Still shots just didn’t compare.
And with that, I have
once again expanded what was meant to be an intro to a toy review
into an entire post. Come back tomorrow for that toy review. I think
on Wednesday I might do what I did here today for Predator
2. As a
matter of fact, I think this whole week might be for Predators…
-Phantom
Woohoo! Predator week is off to a good start, that was a fun read. I think Predator was the first R-rated movie I saw in the theater. I may have mentioned it before, but my parents did not really have a problem with us watching incredibly violent movies (as long as they didn't also have a bunch of nudity) because they felt their children were intelligent enough to separate fantasy from real life consequences.

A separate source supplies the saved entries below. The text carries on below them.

-- ==== Sys2Proof/Machine/State.lean ====
section
/-!
DEFINITION. Machine/State.lean: everything the manual gives the machine, as plain data. Register fields stand in one
table under their own names (Regs.lean); what the manual describes without a register stands in one record per block.
-/
namespace Sys2Proof.Machine

/-- Why a command faults. No command of this model ends in a fault: an access that the manual says has no target raises
an access fault on the issuing core, which is state (R17). -/
inductive Fault where
  /-- Raised by nothing; safe. -/
  | none
  deriving DecidableEq, Repr

/-- Why a command is refused. -/
inductive Refusal where
  /-- A command that has no meaning yet, by its mnemonic; raised by exec's arms only; safe. -/
  | notModelled (mnemonic : String)
  deriving DecidableEq, Repr

/-! ### What the device sends -/

/-- Something the device sends: to a host, a partner, a debugger. Appended to State.out in the order of sending; the model's
own record of effects that leave the block (log entry 5). -/
inductive Msg where
  /-- A completion entry (R91): port, queue, command identifier, status code type and code, dword 0. -/
  | cqe (port q cid sct sc dw0 : Nat)
  /-- An MSI-X message of a vector, with the address and data of its table entry (R26, R54). -/
  | msix (port vec addr data : Nat)
  /-- An asynchronous event: type, information, log page. -/
  | asyncEvent (port cid typ info page : Nat)
  /-- A completion TLP for a host's read or configuration request: data and EP; status 0 successful, 1 CRS, 2 Completer Abort. -/
  | cplTlp (port status : Nat) (data : List Byte) (ep : Bool)
  /-- A non-posted read of host memory. -/
  | memRead (port tag addr len : Nat)
  /-- A translation request and an Invalidate Completion (R49, R51). -/
  | xlateReq (port tag addr : Nat)
  | invalDone (port itag : Nat)
  /-- Data a command returns to the host (read data, log pages, Identify, reports), with EP (R47) and Relaxed Ordering (R31) on its TLPs. -/
  | hostData (port cid : Nat) (data : List Byte) (ep ro : Bool)
  /-- An error message upstream: 0 correctable (an advisory non-fatal error, R40), 1 non-fatal. -/
  | errMsg (port kind : Nat)
  /-- A word that a register or window read returns to the agent that made it. -/
  | readData (v : Nat)
  /-- A Medlar frame: type, sequence number, the sender's term, tag, address, payload, poison flag. -/
  | frame (typ seq term tag addr : Nat) (data : List Byte) (poison : Bool)
  /-- An IDLE frame: the sender's term, ACK and NAK. -/
  | idle (term ack : Nat) (nak : Bool)
  /-- An SPDM response. -/
  | spdm (data : List Byte)
  /-- A control frame to a preamp (R244, R454): actuator, head or mode frame, the 32 bits. -/
  | preamp (act : Nat) (setup : Bool) (data : Nat)
  /-- A word sent to a driver of the power die (R183 DRV): driver number, value. -/
  | driver (d v : Nat)
  /-- Drive angle and torque command of the spindle driver (R278, R281). -/
  | spindle (angle : Nat) (torque : Int)
  /-- A page of a vault die written: die, page, its 16,384 bytes followed by the 64 bytes of metadata (R416). -/
  | vaultPage (die page : Nat) (data : List Byte)
  /-- A sector sent to the preamp: head, track, physical position, the count at which it starts (R224), the 4,686 bytes of R220, assist code,
  bit periods by which assist leads the write gate, write current code, precompensation (R240). -/
  | sector (head track pos start : Nat) (data : List Byte) (assist lead wcur : Nat) (precomp : List Byte)
  deriving DecidableEq, Repr

/-! ### Device-wide -/

/-- Flags and latches that belong to no one block. -/
structure Dev where
  /-- Blocks whose first CFG_ERR since POR has been recorded (R29, R459), in AON, by block number. -/
  cfgSeen : Tbl Bool := []
  /-- Blocks whose first unstarted access since POR has been recorded (R18, R459), in AON. -/
  unstartSeen : Tbl Bool := []
  /-- One-time events since POR (R459): by event code, 0x2003 and the like. -/
  once : Tbl Bool := []
  /-- The latch of a split pair (R19, R98): the high half, none when no low read has loaded it since reset. -/
  latch : Tbl (Option Nat) := []
  /-- Operands of an operation under way, as its GO gave them, by Fld.key: a later write of their fields leaves it as it is (R28). -/
  opnd : Tbl Nat := []
  /-- Exception raised on a core by its last faulting access and not yet taken by it: 1 access fault (R1, R17, R168), 2 address
  misaligned (R166). -/
  accFault : Tbl Nat := []
  deriving DecidableEq, Repr

/-! ### Event recorder (R390-R405) -/

/-- A record of the recorder's queue (R390, R394). -/
structure EvRec where
  seq : Nat
  opMin : Nat
  cycles : Nat
  code : Nat
  flags : Nat
  secs : Nat
  a0 : Nat
  a1 : Nat
  a2 : Nat
  deriving DecidableEq, Repr

structure Evr where
  /-- The queue, oldest first, at most 64 (R394). -/
  queue : List EvRec := []
  /-- Entries into the queue this minute, and suppressions this minute, by code (R395). -/
  entered : Tbl Nat := []
  suppressed : Tbl Nat := []
  /-- Events dropped since the last 0xE005 (R394). -/
  dropPend : Nat := 0
  /-- SUP_AONT at the start of the operating minute (R390, R392). -/
  minuteAt : Nat := 0
  /-- Next record positions in the keep and circulating areas (R397). -/
  keepNext : Nat := 0
  circNext : Nat := 0
  /-- A scan is under way (R401). -/
  scanning : Bool := false
  /-- The AREAS of a clearing under way that waits for the flash (R399, R403, R404). -/
  clearing : Option Nat := none
  deriving DecidableEq, Repr

/-! ### Host endpoint (R30-R73) -/

/-- What a non-posted request serves (R35). -/
inductive ReqKind where
  /-- A submission entry of a queue for a sequencer, with its place in the order of arbitration (R85); refetched once after a poisoned
  completion (R44). -/
  | sqe (q cs order : Nat) (again : Bool)
  /-- Data of the command that holds a tag, to a core address, for a sequencer. -/
  | data (tag dst cs : Nat)
  /-- A translation of a page, with the ranges invalidated since its request (R50). -/
  | xlate (page : Nat) (inv : List (Nat × Nat))
  /-- A fetched entry whose command has ended with its controller (R92): what arrives is dropped. -/
  | dead
  /-- A fetched entry of a queue that has been deleted, with the completion queue it had: its command ends with 0/0x08 (R92). -/
  | ended (q cq : Nat)
  deriving DecidableEq, Repr

/-- An outstanding non-posted request. -/
structure HostReq where
  tag : Nat
  kind : ReqKind
  addr : Nat
  remaining : Nat
  got : List Byte
  /-- The timeout in force when it was issued, in microseconds (R36, R73). -/
  cto : Nat
  /-- The cached translation it used: first address and size (R51). -/
  via : Option (Nat × Nat)
  /-- Invalidations whose completion waits for it (R51). -/
  holds : List Nat
  deriving DecidableEq, Repr

/-- A read of host memory that has not left: it waits for a tag (R35), or for the translation of its page (R49). A read whose translation
failed goes out untranslated. -/
structure XWait where
  kind : ReqKind
  addr : Nat
  len : Nat
  plain : Bool
  deriving DecidableEq, Repr

/-- An entry of a port's AER log (R30, R38, R40, R44): 0 Completion Timeout, 1 Unexpected Completion, 2 Poisoned TLP Received; whether it is
handled as an advisory non-fatal error; the header logged with it. -/
structure Aer where
  kind : Nat
  advisory : Bool
  header : Nat
  deriving DecidableEq, Repr

/-- A quarantined tag (R39): bytes still due, and whether its completions pass without log or event (R43). -/
structure Quar where
  tag : Nat
  remaining : Nat
  quiet : Bool
  deriving DecidableEq, Repr

/-- One MSI-X table entry with its pending bit (R26, R54). -/
structure Msix where
  masked : Bool := true
  pending : Bool := false
  addr : Nat := 0
  data : Nat := 0
  /-- Completions whose message interrupt coalescing holds back (R56). -/
  held : Nat := 0
  deriving DecidableEq, Repr

/-- A peer message being assembled (R66): block offset in the window, bytes written so far. -/
structure Asm where
  block : Nat
  mask : Nat
  data : List Byte
  deriving DecidableEq, Repr

structure HepPort where
  /-- Configuration-space fields that the rules read (R31, R35, R36, R52, R54). -/
  tag10 : Bool := false
  ctoValue : Nat := 0
  relaxed : Bool := false
  ats : Bool := false
  fnMask : Bool := false
  /-- Further fields of R30's features, as PCIe codes them: Max Payload Size, Max Read Request Size, LTR, ECRC generation and checking,
  ASPM L1, D3hot. -/
  mps : Nat := 0
  mrrs : Nat := 2
  ltr : Bool := false
  ecrcGen : Bool := false
  ecrcChk : Bool := false
  aspmL1 : Bool := false
  d3hot : Bool := false
  reqs : List HostReq := []
  /-- Reads that have not left, oldest first (R35, R49). -/
  xwait : List XWait := []
  quar : List Quar := []
  /-- AER entries, oldest first, and the Advisory Non-Fatal Error status (R40). -/
  aer : List Aer := []
  advisory : Bool := false
  msix : Tbl Msix := []
  asm : Tbl (Option Asm) := []
  /-- Invalidations whose completions have not been sent, oldest first (R51). -/
  inval : List Nat := []
  /-- PERST of the port is asserted. -/
  perst : Bool := false
  /-- Async Event of R62 armed: cleared by its sending, set by reading page 0xC8. -/
  btnArmed : Bool := true
  /-- Deliveries since the last delivery interrupt (COAL), and the interrupt's level. -/
  delivered : Nat := 0
  msgIrq : Bool := false
  deriving DecidableEq, Repr

/-- A cached translation (R48). -/
structure Atc where
  port : Nat
  start : Nat
  size : Nat
  host : Nat
  rd : Bool
  wr : Bool
  deriving DecidableEq, Repr

structure Hep where
  port : Tbl HepPort := []
  /-- Least recently used first, at most 256. -/
  atc : List Atc := []
  /-- Indicator outputs, power and attention (R61), and presses since power-up (R62). -/
  indP : Nat := 1
  indA : Nat := 3
  presses : Nat := 0
  deriving DecidableEq, Repr

/-! ### Command intake and the Ledger (R74-R101) -/

/-- A submission queue (R76, R77): class 0 admin, 1 urgent, 2 high, 3 medium, 4 low. -/
structure SubQ where
  live : Bool := false
  size : Nat := 0
  base : Nat := 0
  tail : Nat := 0
  /-- Next entry to grant, and entries granted whose fetch has not ended. -/
  head : Nat := 0
  cls : Nat := 4
  cq : Nat := 0
  eligible : Bool := false
  /-- The queue lies in the CMB, at offset base (R45, R58). -/
  cmb : Bool := false
  deriving DecidableEq, Repr

/-- A completion queue (R53, R55). -/
structure CplQ where
  live : Bool := false
  size : Nat := 0
  base : Nat := 0
  vec : Nat := 0
  head : Nat := 0
  tail : Nat := 0
  deriving DecidableEq, Repr

/-- An entry that has left arbitration (R85): port, queue, entry index, and its place in order. -/
structure Grant where
  p : Nat
  q : Nat
  i : Nat
  order : Nat
  deriving DecidableEq, Repr
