-- ==== Sys2Proof/Machine/Mem.lean ====
section
/-!
DEFINITION. Machine/Mem.lean: memory as every agent of the device reaches it: bytes, SRAM codes, inline ECC, Bramble and its side
structures, the cores' own caches and protection, the mirror (R16, R103-R118, R126-R131, R167-R169, R434).
-/
namespace Sys2Proof.Machine

/-! ### Bytes of memory -/

/-- One byte of memory, in its newest copy; a byte never written reads 0 (log entry 2). -/
def State.byteAt (s : State) (a : Nat) : Byte := Tbl.get s.mem 0 a

/-- n bytes from an address on, as they stand: no access is made. -/
def State.rd (s : State) (a n : Nat) : List Byte := (List.range n).map (fun i => s.byteAt (a + i))

/-- n bytes as a little-endian number. -/
def State.rdN (s : State) (a n : Nat) : Nat := ofLe (s.rd a n)

/-- Bytes stored from an address on, with no cache or code effect. -/
def setBytes (m : List Host.Cell) (a : Nat) : List Byte → List Host.Cell
  | [] => m
  | b :: r => setBytes (Tbl.set m 0 a b) (a + 1) r

/-- Whether any granule of a range is poisoned in its newest copy. -/
def State.poisoned (s : State) (a n : Nat) : Bool :=
  s.buf.poison.any (fun e => decide (a / 64 ≤ e.1) && decide (e.1 * 64 < a + n) && e.2 && decide (0 < n))

def State.updBuf (s : State) (g : Buf → Buf) : State := { s with buf := g s.buf }

/-- Marking a granule. -/
def State.setPoison (s : State) (gr : Nat) (p : Bool) : State :=
  s.updBuf (fun b => { b with poison := Tbl.set b.poison false gr p })

/-- The lines, granules and 8-byte words a range touches, in order. -/
def linesOf (a n : Nat) : List Nat := if n = 0 then [] else (List.range ((a + n - 1) / 128 - a / 128 + 1)).map (· + a / 128)
def granulesOf (a n : Nat) : List Nat := if n = 0 then [] else (List.range ((a + n - 1) / 64 - a / 64 + 1)).map (· + a / 64)
def wordsOf (a n : Nat) : List Nat := if n = 0 then [] else (List.range ((a + n - 1) / 8 - a / 8 + 1)).map (· + a / 8)

/-- Whether the range a, n holds all k bytes of unit u. -/
def holdsAll (a n k u : Nat) : Bool := decide (a ≤ u * k) && decide (u * k + k ≤ a + n)

/-- An SRAM array is being initialised: accesses to it wait (R129). -/
def State.initBusy (s : State) (array : Nat) : Bool := s.b .BUF_SRAM_INIT_BUSY 0 && s.opnd .BUF_SRAM_INIT_ARRAY == array

/-! ### Where inline ECC puts a line (R103) -/

/-- The chunk of a core DRAM address, its position in the chunk, its channel and its address in that channel. -/
def chunkOf (a : Nat) : Nat := (a - dramBase) / 128 / 15
def chunkPos (a : Nat) : Nat := (a - dramBase) / 128 % 15
def channelOf (a : Nat) : Nat := chunkOf a % 2
def channelAddr (a : Nat) : Nat := chunkOf a / 2 * 2048 + chunkPos a * 128 + a % 128

/-- Where in its channel the 4-byte code of a granule stands: the check line ends the chunk, 8 bytes to a position. -/
def codeAddr (gr : Nat) : Nat := chunkOf (gr * 64) / 2 * 2048 + 1920 + chunkPos (gr * 64) * 8 + gr % 2 * 4

/-- The core line address at position p of a chunk of a channel; p < 15. -/
def lineAt (ch i p : Nat) : Nat := dramBase / 128 + (2 * i + ch) * 15 + p

/-! ### On-chip SRAM words (R126, R127, R131) -/

/-- Bits of data that a flip mask reaches in a word of an array, and bits of its code (R126, R131). -/
def sramWidth (array : Nat) : Nat × Nat :=
  match array with
  | 0x0C => (32, 7)
  | 0x0D => (16, 6)
  | 0x0E => (40, 7)
  | _ => (64, 8)

/-- The flip that the next write to an array takes, without the bits beyond its word, and the state in which it has been used up (R131). -/
def State.flipMask (s : State) (array : Nat) : Nat × State :=
  if s.b .BUF_FLIP_CTRL_ARM 0 && s.f .BUF_FLIP_CTRL_ARRAY 0 == array then
    ((s.f .BUF_FLIP_LO_MASK_LO 0 + 2 ^ 32 * s.f .BUF_FLIP_HI_MASK_HI 0) % 2 ^ (sramWidth array).1
      + 2 ^ 64 * (s.f .BUF_FLIP_CTRL_CHECK 0 % 2 ^ (sramWidth array).2), s.setB .BUF_FLIP_CTRL_ARM 0 false)
  else (0, s)

/-- A word of an SRAM array is written: fresh code, or the armed flip (R131). -/
def State.sramWritten (s : State) (array word : Nat) : State :=
  let (m, t) := s.flipMask array
  t.updBuf (fun b => { b with sramErr := Tbl.set b.sramErr 0 (array * 2 ^ 24 + word) m })

/-- A word of an SRAM array is read (R127): 0 good, 1 corrected (and rewritten), 2 uncorrectable, with the counts, the log and the
event. One wrong bit is corrected; two or more are uncorrectable (SEC-DED, R126). -/
def State.sramRead (s : State) (array word : Nat) : Nat × State :=
  let m := Tbl.get s.buf.sramErr 0 (array * 2 ^ 24 + word)
  let k := min 2 (popcount 72 m)
  if k = 0 then (0, s) else
  let t := (s.setF .BUF_SRAM_ERR_ARRAY 0 array).setF .BUF_SRAM_WORD_WORD 0 word
  if k = 1 then
    let t := t.updBuf (fun b => { b with sramErr := Tbl.set b.sramErr 0 (array * 2 ^ 24 + word) 0 })
    (1, (t.inc .BUF_SRAM_CNT_CE 0 1).event 0x3004 0 0 0)
  else
    (2, ((t.setB .BUF_SRAM_ERR_UE 0 true).inc .BUF_SRAM_CNT_UE 0 1).event 0x3005 0 0 0)

/-- A store to a word of an array: of the whole word, or of a part, which reads the word first (R128). A word whose read is
uncorrectable keeps its error (log entry 97). -/
def State.sramStore (s : State) (array word : Nat) (whole : Bool) : State :=
  if whole then s.sramWritten array word
  else
    let (k, t) := s.sramRead array word
    if k = 2 then t else t.sramWritten array word

/-- The 256 KiB of its array in which a row's spare is taken (R130), as a key of Buf.spares. -/
def spareKey (r : Nat × Nat) : Nat := r.1 * 2 ^ 16 + Config.rowUnit r.1 r.2 % 2 ^ 16

/-- CSTS.CFS of a controller (R44, R127). -/
def State.fatal (s : State) (p : Nat) : State :=
  { s with ciu := { s.ciu with ctrl := Tbl.upd s.ciu.ctrl {} p (fun c => { c with cfs := true }) } }
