/-- A command completes with its status: Ledger entry final, completion entry posted, POSTED set, tag released. A fenced device posts no
completion entry for a write-class command (R428). -/
def State.finish (s : State) (t sct sc dw0 : Nat) : State :=
  let c := s.cmd t
  let tag := some (s.tagOf t)
  let s := match c.ledger with
    | some i => s.ledgerState i (finalState sct sc) (sct * 256 + sc) tag
    | none => s
  if s.mir.fenced && c.cls == 2 then s.leave t else
  let s := s.postCqe c.port c.sq c.cid sct sc dw0
  let s := match c.ledger with
    | some i => s.ledgerFlags i 2 tag
    | none => s
  s.leave t

/-- A command ends without a completion entry (R92): a write already BUFFERED is COMPLETED with POSTED clear, anything else
ABORTED with status 0/0x08. -/
def State.endUnposted (s : State) (t : Nat) : State :=
  let c := s.cmd t
  let s := match c.ledger with
    | some i => if c.phase == Phase.buffered then s.ledgerState i 3 0 (some (s.tagOf t)) else s.ledgerState i 5 8 (some (s.tagOf t))
    | none => s
  s.leave t

/-- A step of the command in a slot, for the opcode it is a step of; without such a command nothing happens (log entry 13). -/
def State.onCmd (s : State) (t : Nat) (admin : Bool) (opc : Nat) (g : Cmd → State) : State :=
  let c := s.cmd t
  if c.live && !c.posted && c.admin == admin && c.opc == opc && (c.phase == .active || c.phase == .firmware || c.phase == .hit) then g c else s

/-! ### Overlap (R84, R85) -/

/-- Zones are 65,536 blocks (R138). -/
def zoneSize : Nat := 65536

/-- The ranges a command's entry in the overlap table holds (R84): first block and blocks. -/
def Cmd.span (c : Cmd) : List (Nat × Nat) := if c.selectAll then [(0, 2 ^ 64)] else if c.ranges.isEmpty then [(c.slba, c.blocks)] else c.ranges

def rangesMeet (x y : Nat × Nat) : Bool := decide (x.1 < y.1 + y.2) && decide (y.1 < x.1 + x.2)

/-- Two commands conflict (R84). -/
def conflict (c d : Cmd) : Bool :=
  (c.nsid == d.nsid || c.nsid == 0xFFFFFFFF || d.nsid == 0xFFFFFFFF) && c.cls != 0 && d.cls != 0
    && (c.cls == 2 || d.cls == 2) && c.span.any (fun x => d.span.any (fun y => rangesMeet x y))

/-- The place in order of an entry that a request fetches. -/
def ReqKind.order? : ReqKind → Option Nat
  | .sqe _ _ o _ => some o
  | _ => none

/-- An entry that left arbitration before place o is not in the overlap table yet: it has not been fetched, a sequencer holds it without a tag,
or its tag has no entry there. -/
def State.earlierUnseen (s : State) (o : Nat) : Bool :=
  let before := fun (k : ReqKind) => k.order?.any (fun x => decide (x < o))
  s.ciu.grants.any (fun g => decide (g.order < o))
    || s.hep.port.any (fun h => h.2.reqs.any (fun r => before r.kind) || h.2.xwait.any (fun r => before r.kind))
    || s.eng.seq.any (fun q => !q.2.posted && (match q.2.item with
        | some { src := .sqe _ _ x, .. } => decide (x < o)
        | _ => false))
    || s.ciu.cmd.any (fun e => e.2.live && !e.2.seen && decide (e.2.order < o))

/-- An earlier conflicting command still holds this one (R85): a write until BUFFERED, a read until its data has moved. A command that has a
range waits as well while an earlier entry, which may conflict, has not come to the table (DEDUCED, log entry 102). -/
def State.blocked (s : State) (t : Nat) : Bool :=
  let c := s.cmd t
  (c.cls != 0 && s.earlierUnseen c.order) ||
  s.ciu.cmd.any (fun e => e.1 != t && e.2.live && !e.2.posted && decide (e.2.order < c.order) && conflict c e.2
    && (e.2.cls == 1 || e.2.phase != .buffered))

/-! ### Buffer slots (R87, R88, R133) -/

def State.slotAddr (s : State) (n : Nat) : Nat :=
  s.f .CIU_DATA_LO_BASE_LO 0 * 64 + s.f .CIU_DATA_HI_BASE_HI 0 * 2 ^ 32 + n * 4160

/-- Slots not allocated. -/
def State.slotsFree (s : State) : Nat := s.f .CIU_SLOTS_COUNT 0 - s.f .CIU_BUF_STAT_USED 0

/-- The lowest slot from n on that is not allocated; which free slot a write takes is open (log entry 14). -/
def State.findSlot (s : State) (n : Nat) : Nat :=
  (firstFrom (s.ciu.alloc.length + 1) n (fun k => !Tbl.get s.ciu.alloc false k)).getD n

def State.takeBuf (s : State) (n : Nat) : State :=
  (s.updCiu (fun c => { c with alloc := Tbl.set c.alloc false n true })).setF .CIU_BUF_STAT_USED 0 (s.f .CIU_BUF_STAT_USED 0 + 1)

/-- The 4,160 bytes of a slot for a block with its metadata (R133). -/
def slotBytes (fmt lba : Nat) (d : List Byte) : List Byte :=
  let data := (d ++ List.replicate 4096 0).take 4096
  let md := d.drop 4096
  if fmt = 0 then data ++ List.replicate 60 0 ++ leBytes 4 (blockCheck data lba)
  else if fmt = 1 then data ++ (md ++ List.replicate 16 0).take 16 ++ List.replicate 44 0 ++ leBytes 4 (blockCheck data lba)
  else data ++ (md ++ List.replicate 64 0).take 64

/-- Whether a slot's block check matches (R135); format 4096+64 has none (R133). -/
def checkSlot (fmt lba : Nat) (b : List Byte) : Bool := fmt == 2 || leAt b 4156 4 == blockCheck (b.take 4096) lba

/-- The host's view of a slot: data and metadata (R133). -/
def slotData (fmt : Nat) (b : List Byte) : List Byte :=
  b.take (if fmt = 0 then 4096 else if fmt = 1 then 4112 else 4160)

def bkey (ns lba : Nat) : Nat := ns * 2 ^ 36 + lba

/-- The slot that holds a block's newest data, if any. -/
def State.bufIdx (s : State) (ns lba : Nat) : Option Nat :=
  match Tbl.get s.ciu.bidx 0 (bkey ns lba) with
  | 0 => none
  | n + 1 => some n

/-- The key slot of a namespace index holds a key (R341). -/
def State.hasKey (s : State) (ns : Nat) : Bool := Tbl.get s.sec.key 0 ns != 0

/-- The 4,096 data bytes of a block as its slot holds them, and back (R340); metadata stays as it is. -/
def State.encrypt (s : State) (ns lba : Nat) (d : List Byte) : List Byte :=
  (Config.xtsEncrypt (Tbl.get s.sec.key 0 ns - 1) lba ((d ++ List.replicate 4096 0).take 4096) ++ List.replicate 4096 0).take 4096
    ++ d.drop 4096
def State.decrypt (s : State) (ns lba : Nat) (d : List Byte) : List Byte :=
  (Config.xtsDecrypt (Tbl.get s.sec.key 0 ns - 1) lba (d.take 4096) ++ List.replicate 4096 0).take 4096 ++ d.drop 4096

/-- A block as it is stored: with PRACT 1 and format 4096+16 the device generates the 16 bytes of protection information (R134). -/
def withPi (pract : Bool) (fmt lba : Nat) (d : List Byte) : List Byte :=
  if pract && fmt == 1 then
    let data := (d ++ List.replicate 4096 0).take 4096
    data ++ (Config.piOf data lba ++ List.replicate 16 0).take 16
  else d

/-- Blocks of a write land in new slots, one each (R87), in block order, encrypted before the block check (R134, R340). -/
def State.storeBlocks (s : State) (t : Nat) (ns fmt lba : Nat) : List (List Byte) → State
  | [] => s
  | d :: r =>
    let n := s.findSlot 0
    let d := withPi (s.cmd t).pract fmt lba d
    let s := (s.takeBuf n).wrTag (s.slotAddr n) (slotBytes fmt lba (s.encrypt ns lba d)) (some (s.tagOf t))
    let s := s.setCmd t { s.cmd t with slots := (s.cmd t).slots ++ [n] }
    s.storeBlocks t ns fmt (lba + 1) r

/-- The index moves to a write's new slots in one step (R88). -/
def publishSlots (ns lba : Nat) (m : Tbl Nat) : List Nat → Tbl Nat
  | [] => m
  | n :: r => publishSlots ns (lba + 1) (Tbl.set m 0 (bkey ns lba) (n + 1)) r

/-- A write that fails before BUFFERED: the index moves to none of its slots any more, so none of its blocks changes (R88). The slots stay
allocated until firmware releases them (R87); the pieces of a write of more than 64 blocks that the index has already moved to stay. -/
def State.dropBlocks (s : State) (t : Nat) : State := s.setCmd t { s.cmd t with slots := [] }

/-- Protection is in force while ARMED and ENERGY_OK read 1 (R407). -/
def State.protected (s : State) : Bool := s.b .PLV_STATUS_ARMED 0 && s.b .PLV_STATUS_ENERGY_OK 0

/-- Whether a failed check is one that PRCHK selects (R134): guard in bit 2, application tag in bit 1, reference tag in bit 0. Only format
4096+16 has protection information (R75). -/
def Cmd.piBad (c : Cmd) (fmt : Nat) : PiResult → Bool
  | .ok => false
  | .guard => fmt == 1 && bit c.prchk 2
  | .app => fmt == 1 && bit c.prchk 1
  | .ref => fmt == 1 && bit c.prchk 0

/-- The status of a protection-information mismatch (R91). -/
def piCode : PiResult → Nat
  | .ok => 0
  | .guard => 0x82
  | .app => 0x83
  | .ref => 0x84

end Sys2Proof.Machine
end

ReplyDeleteI love them for that, and my wife is adamant that I do not raise our kids the same way. Anyway, we went because my Grandfather wanted to see it liking any movie that looked like it involved the military. I didn't really know what the movie was going to be about, but it instantly became my favorite Arnold movie (surpassing Running Man, probably equally inappropriate for a 6-year old to have seen).
Anyway, this theme week is coming at a good time for me. I just finished reading AvP Omnibus 1 and 2, and almost finished with Predator omnibus 2. I also just purchased and watched 'Predator' and 'Predators' on blu-ray and watched each one in the last three weeks. On top of that I'm anxiously awaiting my pre-order of Neca Predator series 8 to ship.
I love the Dark Horse AvP stuff. I'll be talking about those on Friday. I didn't order the new series. I'm definitely getting them, but I've had such good luck finding non-Exclusive NECA stuff at Toys R Us I couldn't justify paying shipping. I know at some point I'll probably miss a wave from something when TRU cuts back on the amount of NECA product they stock.